On the other hand, if we theoretically calculate this function we are left with:
When evaluating “x” between limits 4 and 0 we have:
As we can see, the result we obtained when applying the Monte Carlo method is very close to the theoretical one. Exercise 2:
We are now going to simulate the area of intersection between two known functions between the interval of x = 0 and x = 1, these functions being:
y= x2 and y= √x
As in the previous exercise, column A will be configured by random values of “x”, but this time we are not going to multiply these values by some number, since the interval that interests us goes from 0 to 1 and the values Random data generated by Excel assume precisely numbers between 0 and 1, so the formula for the first column will be: = RANDOM ().
Column b representing the function y=√x is made up of the square root of the random values found in column A.
In the same way, column B is made up of the values of column A squared in representation of the function y=x2, while column “D” are random values for “y”, which are the points green that are scattered throughout the total area box equal to (1) and are also precisely the points that we are going to buy with both functions to know if they are inside the intersection area or outside.
Column “E” is made up of two conditionals, which are to compare if the random values in column “D” are greater than y= x2 and less than y=√x, if so, we will know that those points random are within the intersection between both functions.

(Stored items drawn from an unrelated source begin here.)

theorem execBar2Read_mk {u t : State} {offset : BitVec 32} (h : memOk u = true) (e : execBar2Read offset u = .next t) : memOk t = true := by
  unfold execBar2Read at e
  dsimp only at e
  refine next_mk e ?_
  repeat' first
    | with_reducible assumption
    | with_reducible refine State.combineFlush_mk ?_
    | with_reducible refine State.binRead_mk ?_
    | with_reducible refine mk_by (fun e => State.answer_er e) ?_
    | with_reducible refine mk_by (fun e => State.raise_er e) ?_
    | with_reducible refine mk_by (fun e => State.emit_er e) ?_
    | with_reducible refine ite_mk ?_ ?_
    | with_reducible refine mk_fst (by assumption) ?_
    | dsimp only
    | split

theorem execCombineTimeout_mk {u t : State} {bin : Fin 0x40000} {stripe : Fin 3276} (h : memOk u = true) (e : execCombineTimeout bin stripe u = .next t) : memOk t = true := by
  unfold execCombineTimeout at e
  refine next_mk e ?_
  repeat' first
    | with_reducible assumption
    | with_reducible refine State.combineFlush_mk ?_
    | with_reducible refine mk_by (fun e => State.holdWrite_er e) ?_
    | with_reducible refine ite_mk ?_ ?_
    | with_reducible refine mk_fst (by assumption) ?_
    | dsimp only
    | split

theorem execMeterWindow_mk {u t : State} {store : Fin 512} (h : memOk u = true) (e : execMeterWindow store u = .next t) : memOk t = true := by
  unfold execMeterWindow at e
  dsimp only at e
  refine next_mk e ?_
  repeat' first
    | with_reducible assumption
    | with_reducible refine mk_by (fun e => State.modSilo_er e) ?_
    | with_reducible refine mk_by (fun e => State.holdWrite_er e) ?_
    | with_reducible refine mk_by (fun e => State.bar2Fault_er e) ?_
    | with_reducible refine State.doorbell_mk ?_
    | with_reducible refine State.combineFlush_mk ?_
    | with_reducible refine State.bar2Piece_mk ?_
    | with_reducible refine mk_by (fun e => State.live_er e) ?_
    | with_reducible refine ite_mk ?_ ?_
    | with_reducible refine foldl_mk ?_ fun _ _ _ => ?_
    | with_reducible refine foldl_fst_mk ?_ fun _ _ _ => ?_
    | with_reducible refine mk_fst (by assumption) ?_
    | dsimp only
    | split

theorem execComposerUe_mk {u t : State} {g : Fin 96} {y1 : CompUe} (h : memOk u = true) (e : execComposerUe g y1 u = .next t) : memOk t = true := by
  unfold execComposerUe at e
  dsimp only at e
  refine next_mk e ?_
  repeat' first
    | with_reducible assumption
    | with_reducible refine mk_by (fun e => State.setFault_er e) ?_
    | with_reducible refine State.damage_mk ?_
    | with_reducible refine mk_by (fun e => State.cause_er e) ?_
    | with_reducible refine mk_by (fun e => State.raise_er e) ?_
    | with_reducible refine mk_by (fun e => State.live_er e) ?_
    | with_reducible refine mk_by (fun e => State.setComp_er e) ?_
    | with_reducible refine ite_mk ?_ ?_
    | with_reducible refine mk_fst (by assumption) ?_
    | dsimp only
    | split

theorem execFinanoLine_mk {u t : State} {sheaf : Fin 8} {toSheaf : Bool} {l : FinLine} {ue : Bool} (h : memOk u = true) (e : execFinanoLine sheaf toSheaf l ue u = .next t) : memOk t = true := by
  unfold execFinanoLine at e
  dsimp only at e
  refine next_mk e ?_
  repeat' first
    | with_reducible assumption
    | with_reducible refine State.toGranaryLine_mk ?_
    | with_reducible refine State.storedToSheaf_mk ?_
    | with_reducible refine State.toSheafLine_mk ?_
    | with_reducible refine ite_mk ?_ ?_
    | with_reducible refine mk_fst (by assumption) ?_
    | dsimp only
    | split
    | with_reducible refine mk_by (fun e => upd_floor_er e) ?_

theorem execFenceDoorbell_mk {u t : State} {g : Fin 96} {k : Bool} {v : Word} (h : memOk u = true) (e : execFenceDoorbell g k v u = .next t) : memOk t = true := by
  unfold execFenceDoorbell at e
  dsimp only at e
  refine next_mk e ?_
  repeat' first
    | with_reducible assumption
    | with_reducible refine State.hostWrite_mk ?_ ?_
    | with_reducible refine State.doorbell_mk ?_
    | with_reducible refine mk_by (fun e => State.holdWrite_er e) ?_
    | with_reducible refine ite_mk ?_ ?_
    | with_reducible refine mk_fst (by assumption) ?_
    | dsimp only
    | split

theorem execEthFrameReceived_mk {u t : State} {n : Fin 4} {f : EthFrame} (h : memOk u = true) (e : execEthFrameReceived n f u = .next t) : memOk t = true := by
  unfold execEthFrameReceived at e
  dsimp only at e
  refine next_mk e ?_
  repeat' first
    | with_reducible assumption
    | with_reducible refine mk_by (fun e => State.bump_er e) ?_
    | with_reducible refine mk_by (fun e => State.ipCause_er e) ?_
    | with_reducible refine mk_by (fun e => State.msReceive_er e) ?_
    | with_reducible refine State.ethRoute_mk ?_
    | with_reducible refine mk_by (fun e => State.hostQueue_er e) ?_
    | with_reducible refine ite_mk ?_ ?_
    | with_reducible refine mk_fst (by assumption) ?_
    | dsimp only
    | split

theorem execRxFrameTimeout_mk {u t : State} {c : Fin 1024} (h : memOk u = true) (e : execRxFrameTimeout c u = .next t) : memOk t = true := by
  unfold execRxFrameTimeout at e
  dsimp only at e
  refine next_mk e ?_
  repeat' first
    | with_reducible assumption
    | with_reducible refine State.rxSets_mk ?_
    | with_reducible refine mk_by (fun e => State.start_er e) ?_
    | with_reducible refine State.rxSetEnd_mk ?_
    | with_reducible refine ite_mk ?_ ?_
    | with_reducible refine mk_fst (by assumption) ?_
    | dsimp only
    | split

theorem execTxFrameStart_mk {u t : State} {c : Fin 1024} {k : Nat} {dev : Int} (h : memOk u = true) (e : execTxFrameStart c k dev u = .next t) : memOk t = true := by
  unfold execTxFrameStart at e
  dsimp only at e
  refine next_mk e ?_
  repeat' first
    | with_reducible assumption
    | with_reducible refine State.txTake_mk ?_
    | with_reducible refine State.routeDue_mk ?_
    | with_reducible refine mk_by (fun e => State.txFrame_er e) ?_
    | with_reducible refine ite_mk ?_ ?_
    | with_reducible refine mk_fst (by assumption) ?_
    | dsimp only
    | split

theorem execTxPacketSend_mk {u t : State} {c : Fin 1024} {lateA lateB : Nat} (h : memOk u = true) (e : execTxPacketSend c lateA lateB u = .next t) : memOk t = true := by
  unfold execTxPacketSend at e
  dsimp only at e
  refine next_mk e ?_
  repeat' first
    | with_reducible assumption
    | with_reducible refine State.txBytes_mk ?_
    | with_reducible refine mk_by (fun e => State.rtpSend_er e) ?_
    | with_reducible refine mk_by (fun e => State.setItx_er e) ?_
    | with_reducible refine mk_by (fun e => State.readersDone_er e) ?_
    | with_reducible refine mk_by (fun e => State.bump_er e) ?_
    | with_reducible refine mk_by (fun e => State.ipCauseAt_er e) ?_
    | with_reducible refine ite_mk ?_ ?_
    | with_reducible refine mk_fst (by assumption) ?_
    | dsimp only
    | split

theorem execTakeCutoff_mk {u t : State} {domain : Fin 8} (h : memOk u = true) (e : execTakeCutoff domain u = .next t) : memOk t = true := by
  unfold execTakeCutoff at e
  dsimp only at e
  refine next_mk e ?_
  repeat' first
    | with_reducible assumption
    | with_reducible refine forAll_mk ?_ fun _ _ _ => ?_
    | with_reducible refine mk_by (fun e => State.cutGroup_er e) ?_
    | with_reducible refine mk_by (fun e => State.pathDue_er e) ?_
    | with_reducible refine State.restoreShed_mk ?_
    | with_reducible refine State.recheckAll_mk ?_
    | with_reducible refine mk_by (fun e => State.keepTry_er e) ?_
    | with_reducible refine mk_by (fun e => State.setTd_er e) ?_
    | with_reducible refine mk_by (fun e => State.sumsRefresh_er e) ?_
    | with_reducible refine mk_by (fun e => State.floorLive_er e) ?_
    | with_reducible refine ite_mk ?_ ?_
    | with_reducible refine foldl_mk ?_ fun _ _ _ => ?_
    | with_reducible refine foldl_fst_mk ?_ fun _ _ _ => ?_
    | with_reducible refine mk_fst (by assumption) ?_
    | dsimp only
    | split

theorem execRingFrameComplete_mk {u t : State} {r : RingId} {cut : Bool} (h : memOk u = true) (e : execRingFrameComplete r cut u = .next t) : memOk t = true := by
  unfold execRingFrameComplete at e
  dsimp only at e
  refine next_mk e ?_
  repeat' first
    | with_reducible assumption
    | with_reducible refine mk_by (fun e => State.ctxComplete_er e) ?_
    | with_reducible refine mk_by (fun e => State.ringComplete_er e) ?_
    | with_reducible refine State.recheckRoute_mk ?_
    | with_reducible refine mk_by (fun e => State.sumsRefresh_er e) ?_
    | with_reducible refine mk_by (fun e => State.floorLive_er e) ?_
    | with_reducible refine ite_mk ?_ ?_
    | with_reducible refine foldl_mk ?_ fun _ _ _ => ?_
    | with_reducible refine foldl_fst_mk ?_ fun _ _ _ => ?_
    | with_reducible refine mk_fst (by assumption) ?_
    | dsimp only
    | split

theorem execDomainFramePulse_mk {u t : State} {domain : Fin 8} {fromPoint : Int} (h : memOk u = true) (e : execDomainFramePulse domain fromPoint u = .next t) : memOk t = true := by
  unfold execDomainFramePulse at e
  refine next_mk e ?_
  repeat' first
    | with_reducible assumption
    | with_reducible refine State.framePulse_mk ?_
    | with_reducible refine ite_mk ?_ ?_
    | with_reducible refine mk_fst (by assumption) ?_
    | dsimp only
    | split

theorem execDomainStart_mk {u t : State} {d : Fin 8} (h : memOk u = true) (e : execDomainStart d u = .next t) : memOk t = true := by
  unfold execDomainStart at e
  refine next_mk e ?_
  repeat' first
    | with_reducible assumption
    | with_reducible refine State.framePulse_mk ?_
    | with_reducible refine ite_mk ?_ ?_
    | with_reducible refine mk_fst (by assumption) ?_
    | dsimp only
    | split

theorem execTakeApply_mk {u t : State} {g : Fin 96} (h : memOk u = true) (e : execTakeApply g u = .next t) : memOk t = true := by
  unfold execTakeApply at e
  dsimp only at e
  refine next_mk e ?_
  repeat' first
    | with_reducible assumption
    | with_reducible refine mk_by (fun e => State.composerFrame_er e) ?_
    | with_reducible refine mk_by (fun e => State.takePart_er e) ?_
    | with_reducible refine mk_by (fun e => State.audTaken_er e) ?_
    | with_reducible refine State.routeDue_mk ?_
    | with_reducible refine mk_by (fun e => State.selectReaders_er e) ?_
    | with_reducible refine mk_by (fun e => State.layerStats_er e) ?_
    | with_reducible refine mk_by (fun e => State.groupsDone_er e) ?_
    | with_reducible refine ite_mk ?_ ?_
    | with_reducible refine foldl_mk ?_ fun _ _ _ => ?_
    | with_reducible refine foldl_fst_mk ?_ fun _ _ _ => ?_
    | with_reducible refine mk_fst (by assumption) ?_
    | dsimp only
    | split

theorem execBlockStopped_mk {u t : State} {b : BlockAddr} (h : memOk u = true) (e : execBlockStopped b u = .next t) : memOk t = true := by
  unfold execBlockStopped at e
  refine next_mk e ?_
  repeat' first
    | with_reducible assumption
    | with_reducible refine State.blockStops_mk ?_
    | with_reducible refine ite_mk ?_ ?_
    | with_reducible refine mk_fst (by assumption) ?_
    | dsimp only
    | split

theorem execCtrlRunSet_mk {u t : State} {b : BlockAddr} (h : memOk u = true) (e : execCtrlRunSet b u = .next t) : memOk t = true := by
  unfold execCtrlRunSet at e
  refine next_mk e ?_
  repeat' first
    | with_reducible assumption
    | with_reducible refine State.hostWrite_mk ?_ ?_
    | with_reducible refine State.setRun_mk ?_

theorem execYumenLinkFrame_mk {u t : State} {crcOk : Bool} (h : memOk u = true) (e : execYumenLinkFrame crcOk u = .next t) : memOk t = true := by
  unfold execYumenLinkFrame at e
  refine next_mk e ?_
  repeat' first
    | with_reducible assumption
    | with_reducible refine mk_by (fun e => State.modYm_er e) ?_
    | with_reducible refine mk_by (fun e => State.frameBad_er e) ?_
    | with_reducible refine mk_by (fun e => State.frameSeen_er e) ?_
    | with_reducible refine mk_by (fun e => State.showBytes_er e) ?_
    | with_reducible refine State.logWrite_mk ?_
    | with_reducible refine ite_mk ?_ ?_
    | with_reducible refine mk_fst (by assumption) ?_
    | dsimp only
    | split

theorem execYfForward_mk {u t : State}  (h : memOk u = true) (e : execYfForward u = .next t) : memOk t = true := by
  unfold execYfForward at e
  dsimp only at e
  refine next_mk e ?_
  repeat' first
    | with_reducible assumption
    | with_reducible refine mk_by (fun e => State.yfRefresh_er e) ?_
    | with_reducible refine State.spaceRead_mk ?_
    | with_reducible refine mk_by (fun e => State.emit_er e) ?_
    | with_reducible refine mk_by (fun e => State.put_er e) ?_
    | with_reducible refine ite_mk ?_ ?_
    | with_reducible refine mk_fst (by assumption) ?_
    | dsimp only
    | split
    | with_reducible refine mk_by (fun e => upd_mg_er e) ?_

theorem execDmaJobEnd_mk {u t : State} {y0 : DmaEnd} (h : memOk u = true) (e : execDmaJobEnd y0 u = .next t) : memOk t = true := by
  unfold execDmaJobEnd at e
  refine next_mk e ?_
  repeat' first
    | with_reducible assumption
    | with_reducible refine State.dmaDone_mk ?_
    | with_reducible refine mk_by (fun e => State.puts_er e) ?_
    | with_reducible refine mk_by (fun e => State.raise_er e) ?_
    | with_reducible refine ite_mk ?_ ?_
    | with_reducible refine mk_fst (by assumption) ?_
    | dsimp only
    | split

theorem execDmaAbort_mk {u t : State} {y0 : DmaEnd} (h : memOk u = true) (e : execDmaAbort y0 u = .next t) : memOk t = true := by
  unfold execDmaAbort at e
  refine next_mk e ?_
  repeat' first
    | with_reducible assumption
    | with_reducible refine State.hostWrite_mk ?_ ?_
    | with_reducible refine State.dmaCopy_mk ?_
    | with_reducible refine mk_by (fun e => State.busReset_er e) ?_
    | with_reducible refine mk_by (fun e => State.puts_er e) ?_
    | with_reducible refine mk_by (fun e => State.raise_er e) ?_
    | with_reducible refine ite_mk ?_ ?_
    | with_reducible refine mk_fst (by assumption) ?_
    | dsimp only
    | split

/-- Where an operation answers a state, that state's memory contents keep the canonical form. -/
def OptMem (o : Option State) : Prop := ∀ t, o = some t → memOk t = true

theorem optMem_of {o : Option State} (h : ∀ t, o = some t → memOk t = true) : OptMem o := h

theorem optMem_none : OptMem none := fun _ h => nomatch h

theorem optMem_some {t : State} (h : memOk t = true) : OptMem (some t) := fun _ e => by
  injection e with e
  exact e ▸ h

theorem optMem_ite {c : Prop} [Decidable c] {a b : Option State} (ha : OptMem a) (hb : OptMem b) : OptMem (if c then a else b) := by
  split <;> assumption

theorem mk_frame {k : Nat} {s t : State} (e : erase k t = erase k s) (h : memOk s = true) (hk : within k 67076095 = true := by decide) :
    memOk t = true := mk_of (erase_mono hk e) h

theorem State.took_mk {u w : State} {o : Host.Outcome State Fault Refusal} (hx : ∀ t, memOk w = true → o = .next t → memOk t = true)
    (hu : memOk u = true) (hw : memOk w = true) : memOk (State.took u o) = true := by
  unfold State.took
  split
  · exact hx _ hw rfl
  · exact hu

Cell D2 so that instead of throwing me “true” or “false” they give me some (1) or zeros (0), which are ultimately easier to count, for Excel purposes, I must express it as:
= - -Y(D2>C2;D2<B2)
The important thing here are those two signs (- -) that are in front of the “Y”.
Once our comparative column is converted to ones (1) for those points that fall within the two curves, we simply have to add the elements of column D, to know the number of points of interest.
The last cell in column “D” represents that sum, so again we must divide that number by the total points or the number of iterations of our sample, which as we already know is 1000 (because we established it that way) and this time instead After placing a counter, we only drag the values up to row 1001, since the first row is occupied by the indicators (in letters), which give an idea at a glance what that column contains.
Let’s then find the fraction that will indicate the percentage of points that remain within the intersection:
336/1000 = 0.336
To find the area between the two functions, we simply have to multiply this number by the total area of the sample, which in this case is one (1).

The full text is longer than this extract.